The Procters later set up their own school in Newlyn, offering tuition in painting and drawing. Dod Procter was also interested in botany and her body of work contains a large number of floral still lives. In 1934, Ernest Procter was appointed Director of Studies in Design and Craft at the Glasgow School of Art, but died only a year later, aged only 49. The couple had retained a home in Cornwall and Dod continued to live and work there until her death in 1972. By the 1960s Procter’s realist and figurative style was considered old-fashioned. Although she had become a full Royal Academician in 1942, she hoped in vain for a retrospective at the Royal Academy towards the end of her life and is still a relatively unknown artist. Her only solo exhibition to date was in 2007 at the Penlee House Art Gallery and Museum in Penzance.
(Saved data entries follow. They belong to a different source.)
section
/-! The disposal method (R233, R236). `s.withDisposal d rs` is the block `s` with another stored disposal method and other responses; a rule
is blind to the method if it takes that block to its own result, again but for the method stored (`DisposalBlind`). CMP's rules are, because
none reads the method, and every other unit's, because they reach CMP by CMP's rules alone (R78). -/

namespace Sys2Proof.Machine

/-! ## Blocks that differ in the disposal method -/

/-- CMP with another disposal method stored. -/
def Cmp.withDisposal (c : Cmp) (d : BitVec 3) : Cmp := { c with gce := { c.gce with disposal := d } }

/-- The block with another disposal method stored, and other responses. -/
def State.withDisposal (s : State) (d : BitVec 3) (rs : List Word) : State :=
  { s with cmp := s.cmp.withDisposal d, responses := rs }

section
variable (s : State) (d : BitVec 3) (rs : List Word)

@[simp] theorem State.withDisposal_sbu : (s.withDisposal d rs).sbu = s.sbu := rfl
@[simp] theorem State.withDisposal_sbf : (s.withDisposal d rs).sbf = s.sbf := rfl
@[simp] theorem State.withDisposal_lzd : (s.withDisposal d rs).lzd = s.lzd := rfl
@[simp] theorem State.withDisposal_cmp_st : (s.withDisposal d rs).cmp.st = s.cmp.st := rfl
@[simp] theorem lzdEodLenient_withDisposal : lzdEodLenient (s.withDisposal d rs) = lzdEodLenient s := rfl
@[simp] theorem cmpShortLenient_withDisposal : cmpShortLenient (s.withDisposal d rs) = cmpShortLenient s := rfl

end

theorem sameButDisposal_iff {s t : State} : SameButDisposal s t ↔ ∃ d rs, t = s.withDisposal d rs := by
  constructor
  · exact fun h => ⟨t.cmp.gce.disposal, t.responses, h⟩
  · rintro ⟨d, rs, rfl⟩
    rfl

/-- `f` does the same whatever disposal method is stored. -/
def DisposalBlind (f : State → State) : Prop :=
  ∀ s d rs, ∃ d', f (s.withDisposal d rs) = (f s).withDisposal d' rs

namespace DisposalBlind

variable {f g : State → State}

theorem of_commutes (h : ∀ s d rs, f (s.withDisposal d rs) = (f s).withDisposal d rs) : DisposalBlind f :=
  fun s d rs => ⟨d, h s d rs⟩

protected theorem id : DisposalBlind fun s => s := of_commutes fun _ _ _ => rfl

theorem comp (hg : DisposalBlind g) (hf : DisposalBlind f) : DisposalBlind fun s => g (f s) := by
  intro s d rs
  obtain ⟨d₁, h₁⟩ := hf s d rs
  obtain ⟨d₂, h₂⟩ := hg (f s) d₁ rs
  exact ⟨d₂, (congrArg g h₁).trans h₂⟩

theorem foldl {α : Type} {k : α → State → State} (h : ∀ a, DisposalBlind (k a)) :
    ∀ xs : List α, DisposalBlind fun s => xs.foldl (fun t a => k a t) s
  | [] => .id
  | a :: xs => (foldl h xs).comp (h a)

/-- One choice between results that differ in the disposal method. -/
theorem exists_ite {p : Prop} [Decidable p] {a b a' b' : State} {rs : List Word} (ha : ∃ d, a' = a.withDisposal d rs)
    (hb : ∃ d, b' = b.withDisposal d rs) : ∃ d, (if p then a' else b') = (if p then a else b).withDisposal d rs := by
  by_cases h : p <;> simpa only [h, if_true, if_false]

/-- A choice that does not depend on the disposal method. -/
theorem ite {p : State → Bool} (hp : ∀ s d rs, p (s.withDisposal d rs) = p s) (hf : DisposalBlind f) (hg : DisposalBlind g) :
    DisposalBlind fun s => if p s then f s else g s := by
  intro s d rs
  simp only [hp]
  exact exists_ite (hf s d rs) (hg s d rs)

/-! ## CMP -/

/-- The frame clears the GCE, the method with it (R243). -/
protected theorem emitFrame : DisposalBlind emitFrame := fun _ _ _ => ⟨0#3, rfl⟩

protected theorem emitWhenFilled : DisposalBlind emitWhenFilled :=
  ite (p := fun s => s.cmp.areaFilled) (fun _ _ _ => rfl) .emitFrame .id

protected theorem cmpScreen (w h : BitVec 16) : DisposalBlind (cmpScreen w h) := by
  intro s d rs
  exact exists_ite ⟨d, rfl⟩ ⟨0#3, rfl⟩

protected theorem whenIdle (op : Byte) {k : Cmp → Cmp} (hk : ∀ c d, ∃ d', k (c.withDisposal d) = (k c).withDisposal d') :
    DisposalBlind (whenIdle op k) := by
  intro s d rs
  unfold whenIdle
  simp only [State.withDisposal_cmp_st]
  split
  · exact ⟨d, rfl⟩
  · exact ⟨d, rfl⟩
  · exact ⟨d, rfl⟩
  · obtain ⟨d', h⟩ := hk s.cmp d
    exact ⟨d', congrArg (s.withDisposal d rs).setCmp h⟩

protected theorem cmpCtSize (t : Table) (n : BitVec 9) : DisposalBlind (cmpCtSize t n) :=
  .whenIdle _ fun _ d => ⟨d, by cases t <;> rfl⟩

protected theorem cmpCtWrite (t : Table) (i r g bl : Byte) : DisposalBlind (cmpCtWrite t i r g bl) :=
  .whenIdle _ fun _ d => ⟨d, by cases t <;> rfl⟩

/-- The new method replaces whichever was stored (R233). -/
protected theorem cmpGce (d : BitVec 3) (u f : Bool) (ti : Byte) (dl : BitVec 16) : DisposalBlind (cmpGce d u f ti dl) :=
  .whenIdle _ fun _ _ => ⟨d, rfl⟩

protected theorem cmpImagePos (left top : BitVec 16) : DisposalBlind (cmpImagePos left top) :=
  .whenIdle _ fun _ d => ⟨d, rfl⟩

protected theorem cmpImageBegin (l : Bool) (w h : BitVec 16) : DisposalBlind (cmpImageBegin l w h) := by
  intro s d rs
  unfold cmpImageBegin
  simp only [State.withDisposal_cmp_st]
  split
  · exact ⟨d, rfl⟩
  · exact ⟨d, rfl⟩
  · exact ⟨d, rfl⟩
  · exact exists_ite (DisposalBlind.emitFrame (s.setCmp (s.cmp.imageBegun l w h)) d rs) ⟨d, rfl⟩

protected theorem cmpPixel (idx : Byte) : DisposalBlind (cmpPixel idx) := by
  intro s d rs
  unfold cmpPixel
  simp only [State.withDisposal_cmp_st]
  split
  · exact ⟨d, rfl⟩
  · exact ⟨d, rfl⟩
  · exact ⟨d, rfl⟩
  · exact DisposalBlind.emitWhenFilled (s.setCmp (s.cmp.pixelTaken idx)) d rs

protected theorem cmpImageEnd : DisposalBlind cmpImageEnd := by
  intro s d rs
  unfold cmpImageEnd
  simp only [State.withDisposal_cmp_st, cmpShortLenient_withDisposal]
  split
  · exact ⟨d, rfl⟩
  · exact ⟨d, rfl⟩
  · exact exists_ite ⟨0#3, rfl⟩ ⟨d, rfl⟩
  · exact ⟨d, rfl⟩

protected theorem cmpFinish : DisposalBlind cmpFinish := by
  intro s d rs
  unfold cmpFinish
  simp only [State.withDisposal_cmp_st]
  split <;> exact ⟨d, rfl⟩

/-! ## LZD and SBU, which may forward to CMP (R78) -/

protected theorem lzdEmit (xs : List Byte) : DisposalBlind (lzdEmit xs) :=
  foldl (k := lzdOutByte) (fun x => ite (p := lzdToCmp) (fun _ _ _ => rfl) (.cmpPixel x) (.of_commutes fun _ _ _ => rfl)) xs

protected theorem lzdForwardEnd : DisposalBlind lzdForwardEnd := ite (p := lzdToCmp) (fun _ _ _ => rfl) .cmpImageEnd .id

protected theorem lzdBegin (cs : Byte) : DisposalBlind (lzdBegin cs) := by
  intro s d rs
  exact exists_ite ⟨d, rfl⟩ ⟨d, rfl⟩

protected theorem lzdFeed (b : Byte) : DisposalBlind (lzdFeed b) := by
  intro s d rs
  rw [lzdFeed_eq, lzdFeed_eq]
  exact DisposalBlind.lzdEmit _ (s.setLzd (s.lzd.feedResult b).1) d rs

protected theorem lzdFinish : DisposalBlind lzdFinish := by
  intro s d rs
  unfold lzdFinish
  simp only [State.withDisposal_lzd, lzdEodLenient_withDisposal]
  split
  · exact ⟨d, rfl⟩
  · exact ⟨d, rfl⟩
  · exact exists_ite (DisposalBlind.lzdForwardEnd (s.setLzd s.lzd.ended) d rs) ⟨d, rfl⟩
  · exact DisposalBlind.lzdForwardEnd s d rs

protected theorem sbuFeed (b : Byte) : DisposalBlind (sbuFeed b) := by
  intro s d rs
  unfold sbuFeed
  simp only [State.withDisposal_sbu]
  split
  · exact ⟨d, rfl⟩
  · exact ⟨d, rfl⟩
  · exact ⟨d, rfl⟩
  · refine exists_ite (exists_ite ?_ ⟨d, rfl⟩) ?_
    · exact ite (p := sbuToLzd) (fun _ _ _ => rfl) .lzdFinish .id (setPhase .sbu .done s) d rs
    · exact ite (p := sbuToLzd) (fun _ _ _ => rfl) (.lzdFeed b) (.of_commutes (f := outSbu b) fun _ _ _ => rfl)
        (s.setSbu { s.sbu with count := BitVec.ofNat 8 (s.sbu.count.toNat - 1) }) d rs

protected theorem sbuFinish : DisposalBlind sbuFinish := by
  intro s d rs
  unfold sbuFinish
  simp only [State.withDisposal_sbu]
  split <;> exact ⟨d, rfl⟩

/-! ## SBF and LZE, which never reach CMP -/

protected theorem sbfPut (b : Byte) : DisposalBlind (sbfPut b) := by
  intro s d rs
  unfold sbfPut
  simp only [State.withDisposal_sbf]
  split
  · exact ⟨d, rfl⟩
  · exact ⟨d, rfl⟩
  · exact ⟨d, rfl⟩
  · exact exists_ite ⟨d, rfl⟩ ⟨d, rfl⟩

protected theorem sbfEnd : DisposalBlind sbfEnd := by
  intro s d rs
  unfold sbfEnd
  simp only [State.withDisposal_sbf]
  split <;> exact ⟨d, rfl⟩

protected theorem lzeEmit (xs : List Byte) : DisposalBlind (lzeEmit xs) :=
  foldl (k := lzeOutByte) (fun x => ite (p := lzeToSbf) (fun _ _ _ => rfl) (.sbfPut x) (.of_commutes fun _ _ _ => rfl)) xs

protected theorem forwardTrailer (i : Instr) (e : Lze) : DisposalBlind (forwardAll (lzeTrailer i e)) := by
  unfold lzeTrailer
  split
  · exact .sbfEnd
  · exact .id

/-- What an LZE command emits and forwards is fixed by the encoder and `LZE_LEADING_CLEAR` (`ruleEmitsFrom_of_target`). -/
theorem of_target_lze {i : Instr} (hi : targetOf i = some .lze) : DisposalBlind (unitRule · i) := by
  intro s d rs
  obtain ⟨e, xs, hrule⟩ := ruleEmitsFrom_of_target hi s.lze (lzeLeadingClear s)
  have hforward : DisposalBlind fun t => forwardAll (if lzeToSbf s then lzeTrailer i s.lze else []) t := by
    cases lzeToSbf s with
    | true => exact .forwardTrailer i s.lze
    | false => exact .id
  obtain ⟨d', h⟩ := hforward.comp (.lzeEmit xs) (s.setLze e) d rs
  have halike := congrArg (·.withDisposal d' rs) (hrule s rfl rfl)
  exact ⟨d', (hrule (s.withDisposal d rs) rfl rfl).trans (h.trans halike.symm)⟩

end DisposalBlind

/-! ## Every command -/

theorem unitRule_disposalBlind : ∀ i : Instr, DisposalBlind (unitRule · i)
  | .nop | .reset | .cfg _ | .rdReg _ | .rdCanvas _ _ | .rdCt _ _ => .id
  | .sbuBegin | .sbfBegin => .of_commutes fun _ _ _ => rfl
  | .sbuFeed b => .sbuFeed b
  | .sbuFinish => .sbuFinish
  | .sbfPut b => .sbfPut b
  | .sbfEnd => .sbfEnd
  | .lzdBegin cs => .lzdBegin cs
  | .lzdFeed b => .lzdFeed b
  | .lzdFinish => .lzdFinish
  | .lzeBegin _ | .lzeFeed _ | .lzeFinish => .of_target_lze rfl
  | .cmpScreen w h => .cmpScreen w h
  | .cmpCtSize t n => .cmpCtSize t n
  | .cmpCtWrite t i r g bl => .cmpCtWrite t i r g bl
  | .cmpGce d u f ti dl => .cmpGce d u f ti dl
  | .cmpImagePos left top => .cmpImagePos left top
  | .cmpImageBegin l w h => .cmpImageBegin l w h
  | .cmpPixel idx => .cmpPixel idx
  | .cmpImageEnd => .cmpImageEnd
  | .cmpFinish => .cmpFinish

/-- No unit's rule responds (R280). -/
theorem TargetEffect.responses {s t : State} : ∀ {u : Option UnitId}, TargetEffect u s t → t.responses = s.responses
  | none, h => congrArg State.responses h
  | some .sbu, ⟨_, _, _, _, _, _, h⟩ => h ▸ rfl
  | some .sbf, ⟨_, _, h⟩ => h ▸ rfl
  | some .lzd, ⟨_, _, _, _, h⟩ => h ▸ rfl
  | some .lze, ⟨_, _, _, _, h⟩ => h ▸ rfl
  | some .cmp, ⟨_, _, h⟩ => h ▸ rfl

/-- `CMP_GCE` is the only register that shows the method (R39, R45). -/
theorem regWord_withDisposal {r : Reg} (hr : r ≠ .cmpGce) (s : State) (d : BitVec 3) (rs : List Word) :
    regWord r (s.withDisposal d rs) = regWord r s := by
  cases r with
  | cmpGce => exact absurd rfl hr
  | _ => rfl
Dr Alexandra Loske, Art Historian and Curator

2 Responses

  1. SilverTiger

    It is indeed an attractive painting and one that, in this age when shapeless lumps of stone and canvasses covered with meaningless squiggles pass for “art”, reminds us what art is and allows us to admire the talent and consummate skill of the true artist.

  2. Robert King

    One only, but true response to this lovely painting, similar to the one in the Tate. So restful.